# Passport Renewal



## Jstpark13 (May 14, 2018)

Hello all, thanks for your help in advance! How would one renew their US passport when living in Mexico? We must return evety 180 days. Do we return and wait to receive, and can it be obtained within a week at most? Thanks again.


----------



## RVGRINGO (May 16, 2007)

You can renew your passport at the nearest US Consulate or US Embassy in Mexico. You may need an appointment, and it may take some “turnaround time“, so do not waite too long. Check the website of the consulate closest to you.
Otherwise, you would have to do it in the USA. Check with them for the time involved.


----------



## TundraGreen (Jul 15, 2010)

Jstpark13 said:


> Hello all, thanks for your help in advance! How would one renew their US passport when living in Mexico? We must return every 180 days. Do we return and wait to receive, and can it be obtained within a week at most? Thanks again.



My passport was stolen once and I got a temporary, good for 90 days, replacement at the Guadalajara Consulate in one day. However getting the regular replacement took several weeks.

Another thing to keep in mind if your passport is about to expire: Most countries require 3 to 6 months of time remaining on one's passport before allowing entrance. I don't know if Mexico checks it.


----------



## TurtleToo (Aug 23, 2013)

Jstpark13 said:


> Hello all, thanks for your help in advance! How would one renew their US passport when living in Mexico? We must return evety 180 days. Do we return and wait to receive, and can it be obtained within a week at most? Thanks again.

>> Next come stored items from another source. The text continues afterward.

-- ==== Sys2Proof/Laws/KeepLock.lean ====
section
/-! SUPPORT. Preservation laws, one for each definition: CAN, the Locks, the Pilot, trust and the recorder. Each says that the definition keeps the queue,
time and the sound parts of a state (`Keeps`). -/

namespace Sys2Proof.Machine

variable {q : List Instr} {n : Nat} {s : State}

theorem State.canLevel_keeps {c : Fin 4} (h : Keeps q n s) :
    Keeps q n (s.canLevel c) := by
  unfold State.canLevel
  exact (State.irqLevel_keeps h)

theorem State.canFlag_keeps {c : Fin 4} {f : Fld} (h : Keeps q n s) :
    Keeps q n (s.canFlag c f) := by
  unfold State.canFlag
  exact (State.canLevel_keeps (State.flag_keeps h))

theorem State.canConf_keeps {c : Fin 4} (h : Keeps q n s) :
    Keeps q n (s.canConf c) := by
  unfold State.canConf
  extract_lets x0 x1
  have h2 : Keeps q n x1 := (State.canFlag_keeps (State.wr_keeps h))
  try clear_value x1
  exact (ite_ind (Keeps q n) h (ite_ind (Keeps q n) (State.evt_keeps h2) (ite_ind (Keeps q n) (State.evt_keeps h2) h2)))

theorem State.canRxGood_keeps {c : Fin 4} (h : Keeps q n s) :
    Keeps q n (s.canRxGood c) := by
  unfold State.canRxGood
  extract_lets x0
  exact (ite_ind (Keeps q n) (State.canConf_keeps (State.wr_keeps (State.spend_keeps h))) (State.canConf_keeps (State.wr_keeps h)))

theorem State.canRxError_keeps {c : Fin 4} (h : Keeps q n s) :
    Keeps q n (s.canRxError c) := by
  unfold State.canRxError
  exact (State.canConf_keeps (State.wr_keeps h))

theorem State.mbPut_keeps {i : Nat} {bs : List Byte} (h : Keeps q n s) :
    Keeps q n (s.mbPut i bs) := by
  unfold State.mbPut
  exact (State.each_keeps h (fun _ _ h0 => (State.setWord_keeps h0)))

theorem State.mbFill_keeps {c : Fin 4} {mb : Nat} {f : CanFrame} {stamp : Word} (h : Keeps q n s) :
    Keeps q n (s.mbFill c mb f stamp) := by
  unfold State.mbFill
  extract_lets x0 x1 x2 x3 x4
  have h5 : Keeps q n x2 := (State.wr_keeps (State.setWord_keeps h))
  try clear_value x2
  have h6 : Keeps q n x3 := (State.setWord_keeps (State.wr_keeps (State.wr_keeps h5)))
  try clear_value x3
  have h7 : Keeps q n x4 := (State.mbPut_keeps (State.setWord_keeps h6))
  try clear_value x4
  exact (State.canFlag_keeps (State.wr_keeps h7))

theorem State.mbStore_keeps {c : Fin 4} {f : CanFrame} {stamp : Word} (h : Keeps q n s) :
    Keeps q n (s.mbStore c f stamp) := by
  unfold State.mbStore
  split
  · exact h
  · extract_lets x0 x1 x2 x3
    have h4 : Keeps q n x2 := (State.upCan_keeps h)
    try clear_value x2
    have h5 : Keeps q n x3 := (State.flag_keeps h4)
    try clear_value x3
    exact (ite_ind (Keeps q n) (ite_ind (Keeps q n) (State.evt_keeps (State.canFlag_keeps (State.flag_keeps h5))) h5) (State.mbFill_keeps h))

theorem State.mbRelease_keeps {c : Fin 4} {mb : Nat} (h : Keeps q n s) :
    Keeps q n (s.mbRelease c mb) := by
  unfold State.mbRelease
  extract_lets x0 x1
  have h2 : Keeps q n x1 := (State.upCan_keeps h)
  try clear_value x1
  exact (ite_ind (Keeps q n) (by
    split
    · exact (State.mbFill_keeps (State.flag_keeps h2))
    · exact (State.wr_keeps h)) h)

theorem State.mbReq_keeps {c : Fin 4} {mb : Nat} (h : Keeps q n s) :
    Keeps q n (s.mbReq c mb) := by
  unfold State.mbReq
  extract_lets x0 x1
  exact (ite_ind (Keeps q n) (State.flag_keeps (State.wr_keeps h)) (State.flag_keeps h))

theorem State.mbCancel_keeps {c : Fin 4} {mb : Nat} (h : Keeps q n s) :
    Keeps q n (s.mbCancel c mb) := by
  unfold State.mbCancel
  extract_lets x0 x1
  exact (ite_ind (Keeps q n) (State.canFlag_keeps (State.wr_keeps h)) (ite_ind (Keeps q n) (State.flag_keeps h) h))

theorem State.canRespDone_keeps {c : Fin 4} (h : Keeps q n s) :
    Keeps q n (s.canRespDone c) := by
  unfold State.canRespDone
  extract_lets x0
  exact (State.upCan_keeps (by exact Keeps.upd h rfl rfl rfl rfl rfl rfl rfl rfl))

theorem State.canStart_keeps {c : Fin 4} {k : Nat} (h : Keeps q n s) :
    Keeps q n (s.canStart c k) := by
  unfold State.canStart
  extract_lets x0 x1
  have h2 : Keeps q n x0 := (State.upCan_keeps h)
  try clear_value x0
  have h3 : Keeps q n x1 := (ite_ind (Keeps q n) (State.wr_keeps h2) h2)
  try clear_value x1
  exact (State.flag_keeps (State.flag_keeps h3))

theorem State.canAbort_keeps {c : Fin 4} (h : Keeps q n s) :
    Keeps q n (s.canAbort c) := by
  unfold State.canAbort
  extract_lets x0 x1
  have h3 : Keeps q n x1 := (State.each_keeps h (fun _ _ h2 => (State.wr_keeps h2)))
  try clear_value x1
  exact (ite_ind (Keeps q n) h3 (State.canFlag_keeps h3))

theorem State.canOff_keeps {c : Fin 4} (h : Keeps q n s) :
    Keeps q n (s.canOff c) := by
  unfold State.canOff
  extract_lets x0 x1 x2
  have h3 : Keeps q n x0 := (State.canAbort_keeps (State.upCan_keeps h))
  try clear_value x0
  have h4 : Keeps q n x1 := (State.wr_keeps (State.wr_keeps h3))
  try clear_value x1
  have h5 : Keeps q n x2 := (State.canConf_keeps (State.flag_keeps h4))
  try clear_value x2
  exact (State.condition_keeps h5)

theorem State.canIdle_keeps {c : Fin 4} (h : Keeps q n s) :
    Keeps q n (s.canIdle c) := by
  unfold State.canIdle
  extract_lets x0 x1
  have h2 : Keeps q n x0 := (State.flag_keeps (State.upCan_keeps h))
  try clear_value x0
  have h3 : Keeps q n x1 := (State.flag_keeps h2)
  try clear_value x1
  exact (ite_ind (Keeps q n) (State.canOff_keeps h3) h3)

theorem State.canFailed_keeps {c : Fin 4} {mb : Nat} (h : Keeps q n s) :
    Keeps q n (s.canFailed c mb) := by
  unfold State.canFailed
  extract_lets x0
  exact (ite_ind (Keeps q n) (State.canFlag_keeps (State.wr_keeps h)) (ite_ind (Keeps q n) (State.canFlag_keeps (State.wr_keeps h)) (State.wr_keeps h)))

theorem State.canRespNext_keeps {c : Fin 4} (h : Keeps q n s) :
    Keeps q n (s.canRespNext c) := by
  unfold State.canRespNext
  split
  · exact (ite_ind (Keeps q n) (State.upCan_keeps h) (State.canRespDone_keeps h))
  · exact (State.canRespDone_keeps h)

theorem State.canSent_keeps {c : Fin 4} {mb : Nat} (h : Keeps q n s) :
    Keeps q n (s.canSent c mb) := by
  unfold State.canSent
  extract_lets x0
  exact (State.canFlag_keeps (State.setWord_keeps (State.wr_keeps h)))

theorem State.canMeasure_keeps {c : Fin 4} {f : CanFrame} (h : Keeps q n s) :
    Keeps q n (s.canMeasure c f) := by
  unfold State.canMeasure
  exact (ite_ind (Keeps q n) (State.wr_keeps (State.spend_keeps h)) h)

theorem State.canTxCount_keeps {c : Fin 4} {k : Nat} {own : Option CanFrame} {e : CanTxEnd} (h : Keeps q n s) :
    Keeps q n (s.canTxCount c k own e) := by
  cases e with
  | ok =>
    cases own with
    | some f =>
      exact ite_ind (Keeps q n) (State.canSent_keeps (State.canMeasure_keeps (State.wr_keeps h)))
        (State.canRespNext_keeps (State.canMeasure_keeps (State.wr_keeps h)))
    | none => exact ite_ind (Keeps q n) (State.canSent_keeps (State.wr_keeps h)) (State.canRespNext_keeps (State.wr_keeps h))
  | lostArbitration => exact ite_ind (Keeps q n) (State.canFailed_keeps h) h
  | error _ => exact ite_ind (Keeps q n) (State.canFailed_keeps (State.wr_keeps h)) (State.wr_keeps h)

theorem State.canTxEnd_keeps {c : Fin 4} {e : CanTxEnd} (h : Keeps q n s) : Keeps q n (s.canTxEnd c e) := by
  unfold State.canTxEnd
  split
  · exact h
  · dsimp only
    split
    · exact State.canConf_keeps (State.canIdle_keeps
        (ite_ind (Keeps q n) (State.mbStore_keeps (State.canTxCount_keeps h)) (State.canTxCount_keeps h)))
    · exact State.canConf_keeps (State.canIdle_keeps (State.canTxCount_keeps h))

theorem State.canBusOff_keeps {c : Fin 4} (h : Keeps q n s) :
    Keeps q n (s.canBusOff c) := by
  unfold State.canBusOff
  extract_lets x0 x1 x2 x3 x4
  have h6 : Keeps q n x0 := (by
    unfold x0
    split
    · exact h
    · extract_lets x5
      exact (ite_ind (Keeps q n) (ite_ind (Keeps q n) (State.canFlag_keeps (State.wr_keeps h)) (State.canFlag_keeps (State.wr_keeps h))) h))
  try clear_value x0
  have h7 : Keeps q n x1 := (ite_ind (Keeps q n) (State.canRespDone_keeps h6) h6)
  try clear_value x1
  have h8 : Keeps q n x2 := (State.flag_keeps (State.upCan_keeps h7))
  try clear_value x2
  have h9 : Keeps q n x3 := (State.canConf_keeps (State.canAbort_keeps (State.flag_keeps h8)))
  try clear_value x3
  have h10 : Keeps q n x4 := (State.raiseOn_keeps (State.canFlag_keeps h9))
  try clear_value x4
  exact (ite_ind (Keeps q n) (State.canConf_keeps (State.upCan_keeps h10)) h10)

theorem State.canRecover_keeps {c : Fin 4} (h : Keeps q n s) :
    Keeps q n (s.canRecover c) := by
  unfold State.canRecover
  exact (ite_ind (Keeps q n) (State.canConf_keeps (State.upCan_keeps h)) h)

theorem State.canRecovered_keeps {c : Fin 4} (h : Keeps q n s) :
    Keeps q n (s.canRecovered c) := by
  unfold State.canRecovered
  extract_lets x0 x1
  have h2 : Keeps q n x0 := (State.flag_keeps (State.upCan_keeps h))
  try clear_value x0
  have h3 : Keeps q n x1 := (State.canConf_keeps (State.wr_keeps (State.wr_keeps h2)))
  try clear_value x1
  exact (State.condition_keeps h3)

theorem State.canInit_keeps {c : Fin 4} {v : Bool} (h : Keeps q n s) :
    Keeps q n (s.canInit c v) := by
  unfold State.canInit
  extract_lets x0
  have h1 : Keeps q n x0 := (State.flag_keeps h)
  try clear_value x0
  exact (ite_ind (Keeps q n) (ite_ind (Keeps q n) h1 (State.canOff_keeps h1)) (ite_ind (Keeps q n) (State.upCan_keeps h1) h1))

theorem State.canTiming_keeps {c : Fin 4} {t : Option (Nat × Nat × Nat)} {fb : Fld} {f1 : Fld} {f2 : Fld} {fs : Fld} (h : Keeps q n s) :
    Keeps q n (s.canTiming c t fb f1 f2 fs) := by
  unfold State.canTiming
  split
  · exact (State.wr_keeps (State.wr_keeps (State.wr_keeps (State.wr_keeps h))))
  · exact h

theorem State.canBoot_keeps {c : Fin 4} (h : Keeps q n s) :
    Keeps q n (s.canBoot c) := by
  unfold State.canBoot
  extract_lets x0 x1 x2 x3 x4 x5 x6 x7
  have h8 : Keeps q n x2 := (State.canTiming_keeps h)
  try clear_value x2
  have h9 : Keeps q n x3 := (ite_ind (Keeps q n) (State.canTiming_keeps h8) h8)
  try clear_value x3
  have h10 : Keeps q n x4 := (ite_ind (Keeps q n) (State.canTiming_keeps h9) h9)
  try clear_value x4
  have h11 : Keeps q n x5 := (State.wr_keeps (State.wr_keeps h10))
  try clear_value x5
  have h12 : Keeps q n x6 := (State.flag_keeps (State.flag_keeps h11))
  try clear_value x6
  have h13 : Keeps q n x7 := (State.wr_keeps (State.wr_keeps h12))
  try clear_value x7
  exact (ite_ind (Keeps q n) (State.canInit_keeps h13) h)

theorem State.lockReject_keeps {lk : Lk} {status : Nat} (h : Keeps q n s) :
    Keeps q n (s.lockReject lk status) := by
  unfold State.lockReject
  exact (State.evt_keeps (State.reply_keeps h))

theorem State.lockServe_keeps {lk : Lk} (h : Keeps q n s) :
    Keeps q n (s.lockServe lk) := by
  unfold State.lockServe
  exact (State.lockIrqs_keeps (State.upLock_keeps h (fun _ hl => (Lock.mk_wf hl))))

theorem State.lockSequence_keeps {lk : Lk} (h : Keeps q n s) :
    Keeps q n (s.lockSequence lk) := by
  unfold State.lockSequence
  extract_lets x0
  split
  · exact (State.lockServe_keeps h)
  · exact (ite_ind (Keeps q n) (State.lockServe_keeps h) (ite_ind (Keeps q n) (by
      split
      · exact (State.upLock_keeps h (fun _ hl => (Lock.mk_wf (Lock.put_wf hl))))
      · exact (State.reply_keeps h)) (State.lockReject_keeps h)))

theorem State.lockNote_keeps {lk : Lk} (h : Keeps q n s) : Keeps q n (s.lockNote lk) :=
  State.upLock_keeps h fun _ hl => Lock.mk_wf hl

theorem State.lockSubmit_keeps {lk : Lk} (h : Keeps q n s) :
    Keeps q n (s.lockSubmit lk) := by
  unfold State.lockSubmit
  extract_lets x0 x1
  have h2 : Keeps q n x0 := State.lockNote_keeps h
  clear_value x0
  have hr : ∀ st, Keeps q n (x0.lockReject lk st) := fun _ => State.lockReject_keeps h2
  have h3 : Keeps q n (x0.lockSequence lk) := State.lockSequence_keeps h2
  repeat' first | exact ite_ind _ (hr _) h3 | apply ite_ind _ (hr _)

theorem State.respSend_keeps {tr : Transport} {lk : Lk} {bs : List Byte} (h : Keeps q n s) :
    Keeps q n (s.respSend tr lk bs) := by
  unfold State.respSend
  extract_lets x0
  split
  · exact (State.towRoute_keeps h)
  · exact (by exact Keeps.upd h rfl rfl rfl rfl rfl rfl rfl rfl)

theorem State.lockDeliver_keeps {tr : Transport} {lk : Lk} {bs : List Byte} (h : Keeps q n s) :
    Keeps q n (s.lockDeliver tr lk bs) := by
  unfold State.lockDeliver
  exact (ite_ind (Keeps q n) h (ite_ind (Keeps q n) (State.lockSubmit_keeps (State.upLock_keeps h (fun _ hl => (Lock.mk_wf (Lock.put_wf (Lock.mk_wf rfl)))))) (State.respSend_keeps h)))

theorem State.lockByFive_keeps {tr : Transport} {bs : List Byte} (h : Keeps q n s) :
    Keeps q n (s.lockByFive tr bs) := by
  unfold State.lockByFive
  split
  · exact (State.lockDeliver_keeps h)
  · exact h

theorem State.udpIn_keeps {tr : Transport} {bs : List Byte} (h : Keeps q n s) :
    Keeps q n (s.udpIn tr bs) := by
  unfold State.udpIn
  extract_lets x0
  split
  · exact (State.lockDeliver_keeps h)
  · exact (ite_ind (Keeps q n) (State.evt_keeps (State.respSend_keeps h)) h)

theorem State.lockEmpty_keeps {lk : Lk} (h : Keeps q n s) :
    Keeps q n (s.lockEmpty lk) := by
  unfold State.lockEmpty
  exact (State.upLock_keeps h (fun _ hl => (Lock.mk_wf rfl)))

theorem State.segDrop_keeps {c : Fin 4} (h : Keeps q n s) :
    Keeps q n (s.segDrop c) := by
  unfold State.segDrop
  split
  · exact (State.evt_keeps (State.upCan_keeps h))
  · exact h

theorem State.segTake_keeps {c : Fin 4} {lk : Lk} {last : Bool} {before : List Byte} {body : List Byte} {p : SegPart} (h : Keeps q n s) :
    Keeps q n (s.segTake c lk last before body p) := by
  unfold State.segTake
  exact (ite_ind (Keeps q n) (State.lockDeliver_keeps (State.upCan_keeps h)) (State.upCan_keeps h))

I just renewed my passport here. It expires in November, but I have to leave Mexico on June 7, and I was afraid I wouldn't be able to reenter with less than 6 months on it. I had to make an appointment at the consular agency in San Miguel de Allende. (The closest to Guanajuato.) The lead time for the appt was 10 days. I had thought that I could return to SMA to pick up the new passport at the consulate, but they required the use of DHL to deliver it. I got a text message from DHL yesterday that it will be available for pickup here in Guanajuato today. It took 3 weeks and one day from the date of my appointment.

.


----------



## chicois8 (Aug 8, 2009)

First, Welcome to the board.......

Mexico does not have the 6 month rule but some airlines believe they do so they may not let you board.
Mexico would only give you 90 days on your FMM if you did have only 3 months left...If you have the time I would do it in Mexico...If you fly every 180 days you may think about a passport card.....


----------